WORK REQUEST: Check every line below for the word "examples" and copy the ones that have it.

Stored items
........

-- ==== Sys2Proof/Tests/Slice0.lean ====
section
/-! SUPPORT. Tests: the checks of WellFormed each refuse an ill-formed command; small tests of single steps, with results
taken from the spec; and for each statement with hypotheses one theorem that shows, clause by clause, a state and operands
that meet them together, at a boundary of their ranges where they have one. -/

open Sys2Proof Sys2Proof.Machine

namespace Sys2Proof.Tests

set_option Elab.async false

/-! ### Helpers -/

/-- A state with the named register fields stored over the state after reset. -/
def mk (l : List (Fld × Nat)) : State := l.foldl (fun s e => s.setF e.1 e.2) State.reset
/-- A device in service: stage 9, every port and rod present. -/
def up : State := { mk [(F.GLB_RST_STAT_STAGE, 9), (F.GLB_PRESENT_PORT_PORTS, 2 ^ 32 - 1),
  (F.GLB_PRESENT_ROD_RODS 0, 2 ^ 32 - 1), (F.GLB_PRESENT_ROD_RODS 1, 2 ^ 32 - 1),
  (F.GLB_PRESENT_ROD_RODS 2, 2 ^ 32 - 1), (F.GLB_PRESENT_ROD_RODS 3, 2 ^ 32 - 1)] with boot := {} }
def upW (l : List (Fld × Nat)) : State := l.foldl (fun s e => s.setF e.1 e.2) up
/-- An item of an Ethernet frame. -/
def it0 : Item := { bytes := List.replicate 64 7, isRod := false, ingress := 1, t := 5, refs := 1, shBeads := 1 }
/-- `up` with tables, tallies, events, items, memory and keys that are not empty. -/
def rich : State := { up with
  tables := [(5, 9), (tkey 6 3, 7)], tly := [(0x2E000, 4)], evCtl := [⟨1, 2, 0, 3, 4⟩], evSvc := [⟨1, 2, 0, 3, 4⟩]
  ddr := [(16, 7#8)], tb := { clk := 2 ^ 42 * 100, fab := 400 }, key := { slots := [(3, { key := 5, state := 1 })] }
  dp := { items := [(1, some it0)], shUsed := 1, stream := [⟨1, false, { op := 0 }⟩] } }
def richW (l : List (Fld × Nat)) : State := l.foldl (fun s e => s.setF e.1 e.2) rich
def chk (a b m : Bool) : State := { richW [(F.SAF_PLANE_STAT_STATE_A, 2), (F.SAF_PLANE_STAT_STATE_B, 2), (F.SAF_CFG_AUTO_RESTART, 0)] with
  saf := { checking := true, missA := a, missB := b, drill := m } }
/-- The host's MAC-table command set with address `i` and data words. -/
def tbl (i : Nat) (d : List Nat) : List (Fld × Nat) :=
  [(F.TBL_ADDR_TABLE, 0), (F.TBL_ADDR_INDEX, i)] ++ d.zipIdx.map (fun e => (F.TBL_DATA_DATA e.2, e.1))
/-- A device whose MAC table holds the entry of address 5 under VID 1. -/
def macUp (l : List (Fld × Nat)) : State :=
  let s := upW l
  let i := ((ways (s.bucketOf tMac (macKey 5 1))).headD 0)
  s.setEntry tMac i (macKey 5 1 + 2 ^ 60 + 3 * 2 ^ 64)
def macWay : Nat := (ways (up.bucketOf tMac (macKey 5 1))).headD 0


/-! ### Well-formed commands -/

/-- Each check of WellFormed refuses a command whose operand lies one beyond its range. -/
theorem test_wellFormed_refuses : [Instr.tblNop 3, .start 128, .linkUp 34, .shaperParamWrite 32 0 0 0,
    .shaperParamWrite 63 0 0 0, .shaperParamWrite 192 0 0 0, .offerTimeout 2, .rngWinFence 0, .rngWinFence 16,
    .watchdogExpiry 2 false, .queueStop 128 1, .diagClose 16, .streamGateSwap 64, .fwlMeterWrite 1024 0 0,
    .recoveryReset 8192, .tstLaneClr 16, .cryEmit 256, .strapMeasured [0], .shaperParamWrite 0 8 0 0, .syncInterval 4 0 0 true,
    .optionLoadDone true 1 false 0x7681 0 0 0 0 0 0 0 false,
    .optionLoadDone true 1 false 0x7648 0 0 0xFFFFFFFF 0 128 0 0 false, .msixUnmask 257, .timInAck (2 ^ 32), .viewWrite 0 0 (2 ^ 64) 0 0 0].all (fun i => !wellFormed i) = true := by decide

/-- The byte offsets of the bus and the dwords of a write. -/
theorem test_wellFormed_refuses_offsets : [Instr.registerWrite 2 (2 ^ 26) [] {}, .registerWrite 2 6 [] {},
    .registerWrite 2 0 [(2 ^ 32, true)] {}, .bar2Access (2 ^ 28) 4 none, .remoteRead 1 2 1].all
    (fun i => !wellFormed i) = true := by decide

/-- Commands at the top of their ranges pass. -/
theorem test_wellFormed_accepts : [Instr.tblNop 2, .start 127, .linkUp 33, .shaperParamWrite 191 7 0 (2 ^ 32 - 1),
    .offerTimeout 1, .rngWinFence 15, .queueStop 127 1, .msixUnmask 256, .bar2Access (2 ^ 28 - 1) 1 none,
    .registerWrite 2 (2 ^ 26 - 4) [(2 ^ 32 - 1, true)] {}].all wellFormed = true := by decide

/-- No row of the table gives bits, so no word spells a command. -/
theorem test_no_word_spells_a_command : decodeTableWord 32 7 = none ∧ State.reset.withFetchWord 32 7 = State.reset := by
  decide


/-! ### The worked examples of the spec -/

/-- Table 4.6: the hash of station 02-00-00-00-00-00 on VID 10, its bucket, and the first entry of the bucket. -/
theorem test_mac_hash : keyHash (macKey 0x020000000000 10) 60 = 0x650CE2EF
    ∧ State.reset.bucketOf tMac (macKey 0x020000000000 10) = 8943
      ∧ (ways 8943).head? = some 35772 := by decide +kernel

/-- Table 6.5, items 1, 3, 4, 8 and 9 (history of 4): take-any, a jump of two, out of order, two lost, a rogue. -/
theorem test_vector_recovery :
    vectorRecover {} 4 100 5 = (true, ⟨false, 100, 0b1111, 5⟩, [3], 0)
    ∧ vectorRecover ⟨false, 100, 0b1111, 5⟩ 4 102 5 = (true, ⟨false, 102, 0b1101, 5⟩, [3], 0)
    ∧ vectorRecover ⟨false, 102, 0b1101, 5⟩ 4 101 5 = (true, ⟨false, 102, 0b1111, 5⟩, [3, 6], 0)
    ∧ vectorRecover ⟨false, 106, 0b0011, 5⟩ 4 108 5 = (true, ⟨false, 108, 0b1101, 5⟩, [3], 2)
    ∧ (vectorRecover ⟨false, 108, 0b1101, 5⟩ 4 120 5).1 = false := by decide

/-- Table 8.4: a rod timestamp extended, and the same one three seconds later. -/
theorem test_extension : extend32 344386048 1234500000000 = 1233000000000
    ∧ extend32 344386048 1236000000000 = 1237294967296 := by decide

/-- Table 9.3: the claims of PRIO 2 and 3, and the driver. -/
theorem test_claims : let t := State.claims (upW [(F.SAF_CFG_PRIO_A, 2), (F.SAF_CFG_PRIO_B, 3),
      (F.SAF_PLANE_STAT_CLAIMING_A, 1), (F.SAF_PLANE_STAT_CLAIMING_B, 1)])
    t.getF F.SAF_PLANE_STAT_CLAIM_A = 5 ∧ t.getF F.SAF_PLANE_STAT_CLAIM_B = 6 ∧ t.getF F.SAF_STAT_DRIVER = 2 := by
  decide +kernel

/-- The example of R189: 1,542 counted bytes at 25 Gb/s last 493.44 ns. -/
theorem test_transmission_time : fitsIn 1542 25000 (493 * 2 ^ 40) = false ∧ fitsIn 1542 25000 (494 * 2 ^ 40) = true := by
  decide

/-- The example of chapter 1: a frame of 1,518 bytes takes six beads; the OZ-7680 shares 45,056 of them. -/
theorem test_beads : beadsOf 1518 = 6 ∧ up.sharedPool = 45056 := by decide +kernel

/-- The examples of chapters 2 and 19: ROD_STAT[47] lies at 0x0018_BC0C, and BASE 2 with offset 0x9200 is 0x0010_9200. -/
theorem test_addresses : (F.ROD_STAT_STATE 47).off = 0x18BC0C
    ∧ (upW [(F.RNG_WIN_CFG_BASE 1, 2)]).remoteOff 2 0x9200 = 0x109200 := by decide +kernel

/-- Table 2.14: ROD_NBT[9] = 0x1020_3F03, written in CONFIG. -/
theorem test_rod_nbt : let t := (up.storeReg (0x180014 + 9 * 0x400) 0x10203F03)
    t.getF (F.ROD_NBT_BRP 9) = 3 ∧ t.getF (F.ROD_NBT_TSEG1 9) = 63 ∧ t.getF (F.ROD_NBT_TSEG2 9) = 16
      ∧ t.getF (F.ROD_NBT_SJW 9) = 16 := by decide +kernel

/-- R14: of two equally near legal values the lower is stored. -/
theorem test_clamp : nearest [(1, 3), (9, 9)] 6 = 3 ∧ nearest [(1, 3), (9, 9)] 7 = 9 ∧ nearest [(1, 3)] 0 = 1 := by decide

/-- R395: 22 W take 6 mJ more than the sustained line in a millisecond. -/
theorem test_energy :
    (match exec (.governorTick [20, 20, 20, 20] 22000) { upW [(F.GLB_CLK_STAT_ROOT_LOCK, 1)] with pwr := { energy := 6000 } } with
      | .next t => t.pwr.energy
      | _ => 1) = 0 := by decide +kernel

........

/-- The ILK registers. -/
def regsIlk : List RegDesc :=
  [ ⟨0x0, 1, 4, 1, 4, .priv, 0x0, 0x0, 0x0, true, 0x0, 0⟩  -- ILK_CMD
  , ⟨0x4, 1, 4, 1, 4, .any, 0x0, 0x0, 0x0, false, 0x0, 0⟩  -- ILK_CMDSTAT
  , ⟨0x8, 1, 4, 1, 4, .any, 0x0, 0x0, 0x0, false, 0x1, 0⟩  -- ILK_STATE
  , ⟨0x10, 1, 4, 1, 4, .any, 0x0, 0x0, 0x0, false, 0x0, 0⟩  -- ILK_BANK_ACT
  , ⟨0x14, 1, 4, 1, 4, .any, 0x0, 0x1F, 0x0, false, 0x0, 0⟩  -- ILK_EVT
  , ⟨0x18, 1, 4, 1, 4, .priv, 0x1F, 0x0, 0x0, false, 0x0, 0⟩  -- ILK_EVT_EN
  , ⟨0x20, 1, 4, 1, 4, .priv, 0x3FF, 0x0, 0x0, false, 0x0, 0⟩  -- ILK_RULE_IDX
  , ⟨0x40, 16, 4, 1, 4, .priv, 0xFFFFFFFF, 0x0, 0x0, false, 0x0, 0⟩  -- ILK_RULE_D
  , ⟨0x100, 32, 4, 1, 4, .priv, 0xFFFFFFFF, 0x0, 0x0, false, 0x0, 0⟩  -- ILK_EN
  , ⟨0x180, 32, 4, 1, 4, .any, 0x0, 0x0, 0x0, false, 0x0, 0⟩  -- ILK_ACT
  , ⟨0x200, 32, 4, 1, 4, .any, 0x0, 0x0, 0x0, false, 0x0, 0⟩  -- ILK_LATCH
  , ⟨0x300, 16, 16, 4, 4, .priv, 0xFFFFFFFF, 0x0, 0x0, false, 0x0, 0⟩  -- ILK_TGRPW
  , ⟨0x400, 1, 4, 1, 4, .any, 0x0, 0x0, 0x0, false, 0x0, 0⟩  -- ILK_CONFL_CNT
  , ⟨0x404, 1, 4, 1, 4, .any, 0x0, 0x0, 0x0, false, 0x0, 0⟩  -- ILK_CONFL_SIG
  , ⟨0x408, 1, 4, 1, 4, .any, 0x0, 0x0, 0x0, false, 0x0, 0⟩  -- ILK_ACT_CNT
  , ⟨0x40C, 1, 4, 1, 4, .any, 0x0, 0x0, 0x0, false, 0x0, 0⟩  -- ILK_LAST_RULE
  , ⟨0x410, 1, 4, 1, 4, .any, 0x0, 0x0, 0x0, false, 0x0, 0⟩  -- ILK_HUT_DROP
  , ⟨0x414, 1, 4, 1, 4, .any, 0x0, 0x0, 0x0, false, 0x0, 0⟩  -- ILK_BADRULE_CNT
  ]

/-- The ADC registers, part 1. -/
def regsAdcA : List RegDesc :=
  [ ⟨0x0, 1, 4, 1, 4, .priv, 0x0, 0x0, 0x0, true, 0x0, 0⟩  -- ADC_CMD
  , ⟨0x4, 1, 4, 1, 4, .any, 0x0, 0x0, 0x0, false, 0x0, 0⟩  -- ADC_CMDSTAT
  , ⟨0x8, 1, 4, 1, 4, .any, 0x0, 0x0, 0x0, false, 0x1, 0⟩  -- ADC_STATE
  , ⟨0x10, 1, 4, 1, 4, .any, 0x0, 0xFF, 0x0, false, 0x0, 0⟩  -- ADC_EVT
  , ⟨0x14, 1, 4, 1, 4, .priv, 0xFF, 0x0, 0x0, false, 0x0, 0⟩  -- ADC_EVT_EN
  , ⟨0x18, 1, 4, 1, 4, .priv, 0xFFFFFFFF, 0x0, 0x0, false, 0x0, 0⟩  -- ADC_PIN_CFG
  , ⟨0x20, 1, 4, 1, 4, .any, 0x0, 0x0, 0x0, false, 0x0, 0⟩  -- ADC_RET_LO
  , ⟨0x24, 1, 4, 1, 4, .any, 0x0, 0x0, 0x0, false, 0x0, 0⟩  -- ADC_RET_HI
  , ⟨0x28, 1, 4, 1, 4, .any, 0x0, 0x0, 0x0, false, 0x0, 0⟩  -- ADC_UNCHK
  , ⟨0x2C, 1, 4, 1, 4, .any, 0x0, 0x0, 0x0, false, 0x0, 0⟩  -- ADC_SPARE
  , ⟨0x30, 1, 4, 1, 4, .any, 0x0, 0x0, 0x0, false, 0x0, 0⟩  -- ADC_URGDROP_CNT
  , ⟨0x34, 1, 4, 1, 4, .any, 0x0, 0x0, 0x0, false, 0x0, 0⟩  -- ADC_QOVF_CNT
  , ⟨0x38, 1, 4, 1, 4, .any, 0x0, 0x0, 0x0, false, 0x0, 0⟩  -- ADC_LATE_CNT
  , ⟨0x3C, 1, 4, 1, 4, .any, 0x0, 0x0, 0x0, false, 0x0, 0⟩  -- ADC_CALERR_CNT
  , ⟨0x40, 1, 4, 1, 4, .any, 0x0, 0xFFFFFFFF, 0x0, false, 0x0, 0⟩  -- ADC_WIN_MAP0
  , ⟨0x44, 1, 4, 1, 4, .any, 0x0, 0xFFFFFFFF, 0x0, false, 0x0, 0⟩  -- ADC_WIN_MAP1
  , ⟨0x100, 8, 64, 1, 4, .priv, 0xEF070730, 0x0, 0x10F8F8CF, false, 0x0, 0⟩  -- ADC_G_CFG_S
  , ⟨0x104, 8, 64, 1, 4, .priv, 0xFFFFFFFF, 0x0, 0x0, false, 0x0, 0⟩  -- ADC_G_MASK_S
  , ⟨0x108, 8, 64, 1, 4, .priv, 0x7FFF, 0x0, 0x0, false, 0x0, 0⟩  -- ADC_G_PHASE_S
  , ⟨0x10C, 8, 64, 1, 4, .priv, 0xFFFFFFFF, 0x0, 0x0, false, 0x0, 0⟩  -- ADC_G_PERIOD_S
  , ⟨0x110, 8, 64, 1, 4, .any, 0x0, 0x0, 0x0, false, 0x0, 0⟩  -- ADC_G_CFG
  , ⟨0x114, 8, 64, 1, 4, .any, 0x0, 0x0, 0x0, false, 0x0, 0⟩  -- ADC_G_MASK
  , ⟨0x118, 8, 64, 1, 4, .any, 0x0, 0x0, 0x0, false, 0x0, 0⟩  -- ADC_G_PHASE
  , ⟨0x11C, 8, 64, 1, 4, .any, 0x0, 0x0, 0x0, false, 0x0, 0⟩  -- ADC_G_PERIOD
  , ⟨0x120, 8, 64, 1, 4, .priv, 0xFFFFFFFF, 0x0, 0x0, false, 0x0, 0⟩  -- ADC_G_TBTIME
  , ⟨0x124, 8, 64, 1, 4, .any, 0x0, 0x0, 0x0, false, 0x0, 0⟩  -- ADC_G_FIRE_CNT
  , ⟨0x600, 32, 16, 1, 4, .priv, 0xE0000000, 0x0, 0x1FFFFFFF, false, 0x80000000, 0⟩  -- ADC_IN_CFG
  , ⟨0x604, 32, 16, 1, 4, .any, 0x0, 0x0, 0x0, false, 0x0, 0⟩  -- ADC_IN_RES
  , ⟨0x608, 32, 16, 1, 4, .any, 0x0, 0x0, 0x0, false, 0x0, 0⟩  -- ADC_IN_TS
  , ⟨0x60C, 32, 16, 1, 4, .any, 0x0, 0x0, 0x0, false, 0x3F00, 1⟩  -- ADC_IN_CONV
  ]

........

SOLVED EXERCISE:
/-! ### The worked examples of the spec -/
/-- The examples of chapters 2 and 19: ROD_STAT[47] lies at 0x0018_BC0C, and BASE 2 with offset 0x9200 is 0x0010_9200. -/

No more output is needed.